As they made their way out of the study, Sentinel Walsh stopped at the door. “Mister Fairchild, if I may, one final question. Do you know who the chairman of the Machina Group is?”
“If I knew that, I would already be dead.” Fairchild held up a finger and stated what the sentinels were already thinking. “Perhaps he’s the one you should be looking for. Good evening, gentlemen.”
Once the sentinels had been escorted out, Fairchild retreated back to his room where he removed his shirt and hung it up beside his coat in his otherwise emptied wardrobe. He took up his glass of brandy and finished what was left of it. He did not notice that the Bene-seneschal’s note he had set it on had gone missing.
He went to the washroom, relieved himself, and ran the faucet. While rinsing his face he looked at his own reflection in the mirror. The dimly lit man staring back at him was a weathered shell of the portrait that hung on the landing. Weak and feeble. He would not miss the painting.
He sighed.
Then Fairchild noticed something dart behind him. Before he could turn, something grabbed him. In the mirror he saw his nose and mouth covered by a black leather glove. The grip was so tight he felt as if his jaw was going to shatter. As the blade came across his throat, Fairchild caught a glimpse of a dark figure whose face was masked in a balaclava. The blood shot onto the mirror, covering the reflection of his assassination.
The Vengian gently laid him down on the floor. He turned off the faucet, closed the washroom door behind him and walked out of the room.
The gray turned to night, the drizzle into a storm. A knife and vapor, the Vengian was gone.
CH 31
FREE
The food hatch opened. A tray of boiled cabbage, a piece of bread, and sausage appeared through it. The attending cleric who had served the meal said, “The Maker bless you,” before closing the hatch.
“The Maker bless me?” Charles Valkyrie asked mockingly. “How does the Maker bless me when I am forced to eat boiled cabbage day in and day out? All I’ve had is boiled cabbage for thirty days. Why does a benevolent God create such terrible things, like war, murder, greed, and boiled cabbage?”
Dale walked over to the door and collected his tray. Ignoring his neighbor, he sampled the sausage. It was saltier than he liked but of good quality. It was his first meal since being detained. He was hungry, and so he was thankful to have something to eat.
With his mouth stuffed with boiled cabbage and sausage, Dale asked, “You a Mystic?”
“Nope,” Valkyrie replied. “As godless as they come.”
“Strange musings for an atheist.”
Valkyrie laughed. “Perhaps not so strange, my friend. Even an atheist will speak of the Maker when he needs to blame someone for his troubles. And you? Have you placed your faith in the Maker?”
“No.”
“Good for you. People believe what they believe. Who can explain it? It’s when they start telling you what they believe, taking all sorts of creative liberties with the unknown, you end up where the Shaldea and cultists are. You end up spewing all kinds of dogma. I know there’s nothing original about my pragmatism, but the way I see it, religion is, at its core, all about self-improvement. Trouble is, once you’re all self-improved, it’s near impossible to avoid a kind of elitist contempt for everyone else.”

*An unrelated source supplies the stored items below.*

-- ==== Sys2Proof/Certificates/Slice0/Obligations.lean ====
section
/-! DEFINITION. The statements for the provers. Each docstring names the rules of spec/ it rests on. -/

open Sys2Proof Sys2Proof.Machine

namespace Sys2Proof.Claims

/-- The 11 rows of 30_encoding R132: name, mask, match, count of byte values. -/
def opcodeClasses : List (CmdName × Byte × Byte × Nat) :=
  [ (.restore, 0xF0, 0x00, 16), (.seek, 0xF0, 0x10, 16), (.step, 0xE0, 0x20, 32), (.stepIn, 0xE0, 0x40, 32),
    (.stepOut, 0xE0, 0x60, 32), (.readSector, 0xE0, 0x80, 32), (.writeSector, 0xE0, 0xA0, 32),
    (.readAddress, 0xF0, 0xC0, 16), (.forceInterrupt, 0xF0, 0xD0, 16), (.readTrack, 0xF0, 0xE0, 16),
    (.writeTrack, 0xF0, 0xF0, 16) ]

/-- The latched bits all clear (40_common R158). -/
def noErrors : Latched :=
  { seekError := false, crcError := false, rnf := false, lostData := false, recordType := false }

/-- The progress flags of a command just taken (40_common R157, R158). -/
def freshProgress : Progress :=
  { commandActionDone := false, commandDone := false, headSettlingDone := false, eDelayDone := false,
    startByteSet := false, terminateCommand := false }

/-- A Type I command just taken, every field said: `h` the head-load flag, `f` the flags, `dir` the direction
(40_common R158, 41_type1 R200, R201). -/
def startedTypeI (i : Instr) (h : Bool) (f : CmdFlags) (dir : Bool) (s : State) : State :=
  State.statusRefresh
    { s with
      regs.cr := encode i
      statusLayout := .typeI
      pins :=
        { s.pins with
          intrq := false, drq := false, direction := dir, hld := h
          hlt := if h then s.pins.hld && s.pins.hlt else s.pins.hlt }
      cmd := { s.cmd with cmdType := some .I, cmdName := some (commandName i), flags := f, phase := .t1Step }
      prog := freshProgress
      latched := noErrors
      timers := { s.timers with step := 0, hlt := if h && !s.pins.hld then 0 else s.timers.hlt } }

/-- The flags a Type I command decodes; the flags of the other types keep their values (30_encoding R124, R125;
10_state R44). -/
def typeIFlags (f : CmdFlags) (h v u : Bool) (r : BitVec 2) : CmdFlags :=
  { rate := r, verify := v, headLoad := h, trackUpdate := u, a0 := f.a0, updateSide := f.updateSide,
    eDelay := f.eDelay, lengthSwap := f.lengthSwap, multi := f.multi }

/-- A Type II or III command just taken with the drive ready, every field said (40_common R158, 42_type2 R240). -/
def startedTypeIIorIII (i : Instr) (f : CmdFlags) (s : State) : State :=
  State.statusRefresh
    { s with
      regs.cr := encode i
      statusLayout := .typeIIandIII
      pins :=
        { s.pins with
          intrq := false, drq := false, sideSelect := f.updateSide, hld := true, hlt := s.pins.hld && s.pins.hlt }
      cmd :=
        { s.cmd with
          cmdType := some (commandName i).type
          cmdName := some (commandName i)
          flags := f
          phase := if f.eDelay then .xEDelay else .xWaitHlt }
      prog := freshProgress
      latched := noErrors
      timers := { s.timers with eDelay := 0, hlt := if s.pins.hld then s.timers.hlt else 0 } }

/-- A Type II or III command aborted because the drive is not ready, every field said (40_common R158, R159). -/
def abortedNotReady (i : Instr) (f : CmdFlags) (s : State) : State :=
  State.statusRefresh
    { s with
      regs.cr := encode i
      statusLayout := .typeIIandIII
      pins := { s.pins with intrq := true, drq := false }
      cmd := { s.cmd with cmdType := some (commandName i).type, cmdName := some (commandName i), flags := f }
      prog := { freshProgress with commandDone := true }
      latched := noErrors }

/-- `f` holds the Type II flags m, b, E, U, and the Type I flags of `g` (30_encoding R127, 10_state R44). -/
def typeIIFlags (f g : CmdFlags) (m b e u : Bool) : Prop :=
  f.multi = m ∧ f.lengthSwap = b ∧ f.eDelay = e ∧ f.updateSide = u
    ∧ f.rate = g.rate ∧ f.verify = g.verify ∧ f.headLoad = g.headLoad ∧ f.trackUpdate = g.trackUpdate

/-- `f` holds the Type III flags E, U, and the Type I flags of `g` (30_encoding R128, 10_state R44). -/
def typeIIIFlags (f g : CmdFlags) (e u : Bool) : Prop :=
  f.eDelay = e ∧ f.updateSide = u
    ∧ f.rate = g.rate ∧ f.verify = g.verify ∧ f.headLoad = g.headLoad ∧ f.trackUpdate = g.trackUpdate

/-- The byte time of each density, in microseconds (00_scope R8). -/
def byteMicros : Density → Time
  | .mfm => 80 / 3
  | .fm => 160 / 3

/-- The bytes of one revolution (00_scope R8). -/
def revolutionBytes : Density → Nat
  | .mfm => 7500
  | .fm => 3750

/-- What a field's CRC covers before its body (20_memory R91). -/
def crcPrefix (d : Density) (mark : Byte) : List Byte :=
  match d with
  | .mfm => [0xA1, 0xA1, 0xA1, mark]
  | .fm => [mark]

/-- A sync field and its mark (20_memory R84, R85, 42_type2 R251). -/
def markField (d : Density) (mark : Byte) : List Byte :=
  match d with
  | .mfm => List.replicate 12 0x00 ++ [0xA1, 0xA1, 0xA1, mark]
  | .fm => List.replicate 6 0x00 ++ [mark]

/-- `image_offset` after `set_image_offset()` (42_type2 R243, 20_memory R89). -/
def targetOffset (s : State) : Nat :=
  if s.head.currentTrack < s.medium.geom.cyl ∧ s.pins.sideSelect.toNat < s.medium.geom.sides
      ∧ 1 ≤ s.regs.sr.toNat ∧ s.regs.sr.toNat ≤ s.medium.geom.spt then
    ((s.head.currentTrack * s.medium.geom.sides + s.pins.sideSelect.toNat) * s.medium.geom.spt
      + (s.regs.sr.toNat - 1)) * s.medium.geom.slen
  else s.head.imageOffset

/-- A search just started (40_common R174). -/
def freshSearch (q : Search) : Search :=
  { q with zr := 0, sc := 0, amFound := false, idCount := 0, indexCount := 0 }

/-- The step interval of each rate code, in microseconds (30_encoding R124). -/
def stepMicros (r : BitVec 2) : Time :=
  if r = 0 then 6000 else if r = 1 then 12000 else if r = 2 then 20000 else 30000

/-- The record of sector r stands at `base` on the track, byte by byte (20_memory R84, R85, R87 to R89): `pre` is what the
CRCs cover before a mark, `sync` the bytes before a mark, `gap` the gap byte, `gaps` the lengths of gaps 2 and 3; the
length code N is the one with `G_SLEN = 128 × 2^N`. -/
def recordStands (m : Medium) (t s r base : Nat) (pre sync : List Byte) (gap : Byte) (gaps : Nat × Nat) : Prop :=
  let byte (k : Nat) : Byte := mediumByte m t s (base + k)
  let id := sync.length
  let data := id + 7 + gaps.1 + sync.length
  let offset := ((t * m.geom.sides + s) * m.geom.spt + (r - 1)) * m.geom.slen
  let stored := (List.range m.geom.slen).map fun i => m.image.read (offset + i)
  let idCrc := crc16 (pre ++ [0xFE, byte (id + 1), byte (id + 2), byte (id + 3), byte (id + 4)])
  let dataCrc := crc16 (pre ++ [0xFB] ++ stored)
  (∀ i, i < sync.length → byte i = sync.getD i 0)
    ∧ byte id = 0xFE
    ∧ byte (id + 1) = BitVec.ofNat 8 t ∧ byte (id + 2) = BitVec.ofNat 8 s ∧ byte (id + 3) = BitVec.ofNat 8 r
    ∧ (∃ n, byte (id + 4) = BitVec.ofNat 8 n ∧ n < 4 ∧ m.geom.slen = 128 * 2 ^ n)
    ∧ byte (id + 5) = idCrc.extractLsb' 8 8 ∧ byte (id + 6) = idCrc.extractLsb' 0 8
    ∧ (∀ i, i < gaps.1 → byte (id + 7 + i) = gap)
    ∧ (∀ i, i < sync.length → byte (id + 7 + gaps.1 + i) = sync.getD i 0)
    ∧ byte data = 0xFB
    ∧ (∀ i, i < m.geom.slen → byte (data + 1 + i) = m.image.read (offset + i))
    ∧ byte (data + 1 + m.geom.slen) = dataCrc.extractLsb' 8 8
    ∧ byte (data + 2 + m.geom.slen) = dataCrc.extractLsb' 0 8
    ∧ (∀ i, i < gaps.2 → byte (data + 3 + m.geom.slen + i) = gap)
    ∧ (∀ i, i < 6 → byte (id + 1 + i) = (fieldBytes m.density 0xFE (idBody m.geom t s r)).getD i 0)
    ∧ (∀ i, i < m.geom.slen + 2 → byte (data + 1 + i) = (fieldBytes m.density 0xFB stored).getD i 0)

/-- Feed bytes to the mark detector: the state it reaches. -/
def fedDetector (d : Density) (marks : List Byte) (q : Search) (bs : List Byte) : Search :=
  bs.foldl (fun q b => (q.detect d b marks).1) q

/-- Feed bytes to the ID collector: the state it reaches. -/
def fedId (s : State) (bs : List Byte) : State := bs.foldl (fun s b => s.idByte b) s

/-- Feed the data bytes of a field to the CRC. -/
def fedCrc (s : State) (bs : List Byte) : State := bs.foldl (fun s b => s.crcByte b) s

end Sys2Proof.Claims

open Sys2Proof.Claims

/-! Encoding (30_encoding). -/

/-- Every command decodes from its own byte with every field at every value, and every byte is the byte of the command
it decodes to (30_encoding R122, R126, R128, R129, R131). -/
def Obligations.DecodeAndEncodeAgree : Prop :=
  (∀ i : Instr, i.wf = true → decode (encode i) = i) ∧ ∀ v : Byte, encode (decode v) = v

/-- The opcode space divides into the 11 classes of 30_encoding R132: mask and match choose the command, the classes are
disjoint, and their counts, which sum to 256, are right. -/
def Obligations.OpcodeClassesDivideTheBytes : Prop :=
  (∀ c ∈ opcodeClasses, ∀ v : Byte, commandName (decode v) = c.1 ↔ v &&& c.2.1 = c.2.2.1)
    ∧ (opcodeClasses.map fun c => c.1).Nodup
    ∧ (∀ c ∈ opcodeClasses,
        ((List.range 256).filter fun k => (BitVec.ofNat 8 k &&& c.2.1) == c.2.2.1).length = c.2.2.2)
    ∧ (opcodeClasses.map fun c => c.2.2.2).sum = 256

/-- The decoder's precedence (30_encoding R121): bits 7 to 4 = 1101 is Type IV, then bit 7 = 0 is Type I, then bits 7
to 5 below 110 is Type II, else Type III; and the command decoded is of that type. -/
def Obligations.ClassifyFollowsThePrecedence : Prop :=
  ∀ v : Byte,
    (v.extractLsb' 4 4 = 0b1101 → classify v = .IV)
      ∧ (v.extractLsb' 4 4 ≠ 0b1101 → v.getLsbD 7 = false → classify v = .I)
      ∧ (v.extractLsb' 4 4 ≠ 0b1101 → v.getLsbD 7 = true → v.extractLsb' 5 3 < 0b110#3 → classify v = .II)
      ∧ (v.extractLsb' 4 4 ≠ 0b1101 → v.getLsbD 7 = true → ¬ v.extractLsb' 5 3 < 0b110#3 → classify v = .III)
      ∧ (commandName (decode v)).type = classify v

/-- Some bytes of 95_test_vectors W12 and V1 decode as their rows say. -/
def Obligations.SampleBytesDecode : Prop :=
  decode 0x0B = .restore true false 3 ∧ decode 0x1F = .seek true true 3 ∧ decode 0x58 = .stepIn true true false 0
    ∧ decode 0x9E = .readSector true true true true false ∧ decode 0xA9 = .writeSector false true false false true
    ∧ decode 0xC4 = .readAddress false true false false ∧ decode 0xD4 = .forceInterrupt 0b0100
    ∧ decode 0xE4 = .readTrack false true false false ∧ decode 0xFF = .writeTrack true true true true

/-- A command byte that differs only in ignored bits behaves the same (30_encoding R131): the two next states differ in
`CR` alone, which no port reads. That `f_a0` too is the same after READ SECTOR rests on log 7. -/
def Obligations.IgnoredBitsChangeOnlyCr : Prop :=
  (∀ (m b e u x y : Bool) (s : State), ∃ t cr,
      exec (.readSector m b e u x) s = .next t ∧ exec (.readSector m b e u y) s = .next { t with regs.cr := cr })
    ∧ (∀ (x x' e u y y' : Bool) (s : State), ∃ t cr,
      exec (.readAddress x e u y) s = .next t ∧ exec (.readAddress x' e u y') s = .next { t with regs.cr := cr })
    ∧ (∀ (x x' e u y y' : Bool) (s : State), ∃ t cr,
      exec (.readTrack x e u y) s = .next t ∧ exec (.readTrack x' e u y') s = .next { t with regs.cr := cr })
    ∧ (∀ (x x' e u y y' : Bool) (s : State), ∃ t cr,
      exec (.writeTrack x e u y) s = .next t ∧ exec (.writeTrack x' e u y') s = .next { t with regs.cr := cr })

/-- The sector length of every length code, by its bits 1:0; and on a medium's own ID fields the length matches with
`f_b = 1` and never with `f_b = 0` (30_encoding R130, decision D12; 20_memory R87). -/
def Obligations.LengthMatchesOnlyWithSwapFlag : Prop :=
  (∀ n : Byte,
      (n.extractLsb' 0 2 = 0 → seclen n true = 128 ∧ seclen n false = 256)
        ∧ (n.extractLsb' 0 2 = 1 → seclen n true = 256 ∧ seclen n false = 512)
        ∧ (n.extractLsb' 0 2 = 2 → seclen n true = 512 ∧ seclen n false = 1024)
        ∧ (n.extractLsb' 0 2 = 3 → seclen n true = 1024 ∧ seclen n false = 128))
    ∧ ∀ (d : Density) (g : Geometry), g.wf d = true →
    seclen (lengthCode g.slen) true = g.slen ∧ seclen (lengthCode g.slen) false ≠ g.slen

/-! The command write (40_common section 2, 41_type1 section 1, 42_type2 section 1, 44_type4). -/

/-- A step whose call is a write to port +0 runs the command the byte decodes to, on the state with that call taken and
the last reply gone (20_memory R73, logs 1 and 2). -/
def Obligations.CommandWriteRunsDecodedCommand : Prop :=
  ∀ (s : State) (v : Byte) (rest : List Call), s.calls = .write 0 v :: rest →
    step s = exec (decode v) { s with calls := rest, reply := .nothing }

/-- RESTORE, SEEK, STEP, STEP-IN and STEP-OUT written while no command is in flight are taken: each completes in the
state `type1_setup()` gives, with the direction of its case (41_type1 R200, R201; 40_common R158). -/
def Obligations.TypeICommandsStartStepping : Prop :=
  ∀ s : State, s.prog.commandDone = true →
    (∀ h v r, exec (.restore h v r) s =
        .next (startedTypeI (.restore h v r) h (typeIFlags s.cmd.flags h v true r) false s))
      ∧ (∀ h v r, exec (.seek h v r) s =
        .next (startedTypeI (.seek h v r) h (typeIFlags s.cmd.flags h v true r)
          (if s.regs.tr < s.regs.dr then true else if s.regs.dr < s.regs.tr then false else s.pins.direction) s))
      ∧ (∀ u h v r, exec (.step u h v r) s =
        .next (startedTypeI (.step u h v r) h (typeIFlags s.cmd.flags h v u r) s.pins.direction s))
      ∧ (∀ u h v r, exec (.stepIn u h v r) s =
        .next (startedTypeI (.stepIn u h v r) h (typeIFlags s.cmd.flags h v u r) true s))
      ∧ (∀ u h v r, exec (.stepOut u h v r) s =
        .next (startedTypeI (.stepOut u h v r) h (typeIFlags s.cmd.flags h v u r) false s))

/-- READ SECTOR, WRITE SECTOR, READ ADDRESS, READ TRACK and WRITE TRACK written while no command is in flight and the
drive is ready are taken: each completes in the state `type23_setup()` gives (42_type2 R240, 40_common R158). The Type II
flags the command does not decode are left unsaid (logs 7, 8). -/
def Obligations.TypeIIAndIIICommandsStart : Prop :=
  ∀ s : State, s.prog.commandDone = true → s.pins.ready = true →
    (∀ m b e u x, ∃ f, typeIIFlags f s.cmd.flags m b e u
        ∧ exec (.readSector m b e u x) s = .next (startedTypeIIorIII (.readSector m b e u x) f s))
      ∧ (∀ m b e u a, ∃ f, typeIIFlags f s.cmd.flags m b e u ∧ f.a0 = a
        ∧ exec (.writeSector m b e u a) s = .next (startedTypeIIorIII (.writeSector m b e u a) f s))
      ∧ (∀ x e u y, ∃ f, typeIIIFlags f s.cmd.flags e u
        ∧ exec (.readAddress x e u y) s = .next (startedTypeIIorIII (.readAddress x e u y) f s))
      ∧ (∀ x e u y, ∃ f, typeIIIFlags f s.cmd.flags e u
        ∧ exec (.readTrack x e u y) s = .next (startedTypeIIorIII (.readTrack x e u y) f s))
      ∧ (∀ x e u y, ∃ f, typeIIIFlags f s.cmd.flags e u
        ∧ exec (.writeTrack x e u y) s = .next (startedTypeIIorIII (.writeTrack x e u y) f s))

“For someone not claiming to be a Mystic, sounds like you’ve put some thought into this.”
“I’m Emmainite. We’re born thinking over our heads. I think the Great Ur Aremis had it right when he said, ‘Religion is the taint of an unbroken spell that beckons man to believe in the extraordinary.’”
Dale did not understand what this Ur Aremis meant or what made him so great. Dale was not in the frame of mind to try to understand it. He hadn’t slept much. All night, every little sound stirred him awake. Each time he sat up, hoping the sound was Selah’s promised return. Each time he lay back down in disappointment. The disappointment turned to worry. In his mind, there was a good chance the Shawls had heeded his warning. Replaying the scene at the bakery in his mind, Dale told himself that Uncle Turkish and Auntie Cora Tess were convinced. He thought he remembered that they had agreed to flee. It was too late for the city. Even if the officials and the Benesanti had believed him, it was too late to get everyone evacuated. Maybe it’s not too late to organize a defense. Maybe even a counter offensive. And then there was Darius. Sparrow had told him the Ancile would not be able to hold back the invasion. If the Ancile falls, Darius would surely lose his life. How do I get word to Darius? I got to get out of here. These had been the thoughts swirling in his head, depriving him of sleep. For hours he had drifted in and out of the waking world, his mind racing with all that Sparrow had forewarned.
Dale finished his meal. He set the tray next to the door. He tried to wiggle the trap door open. It did not move.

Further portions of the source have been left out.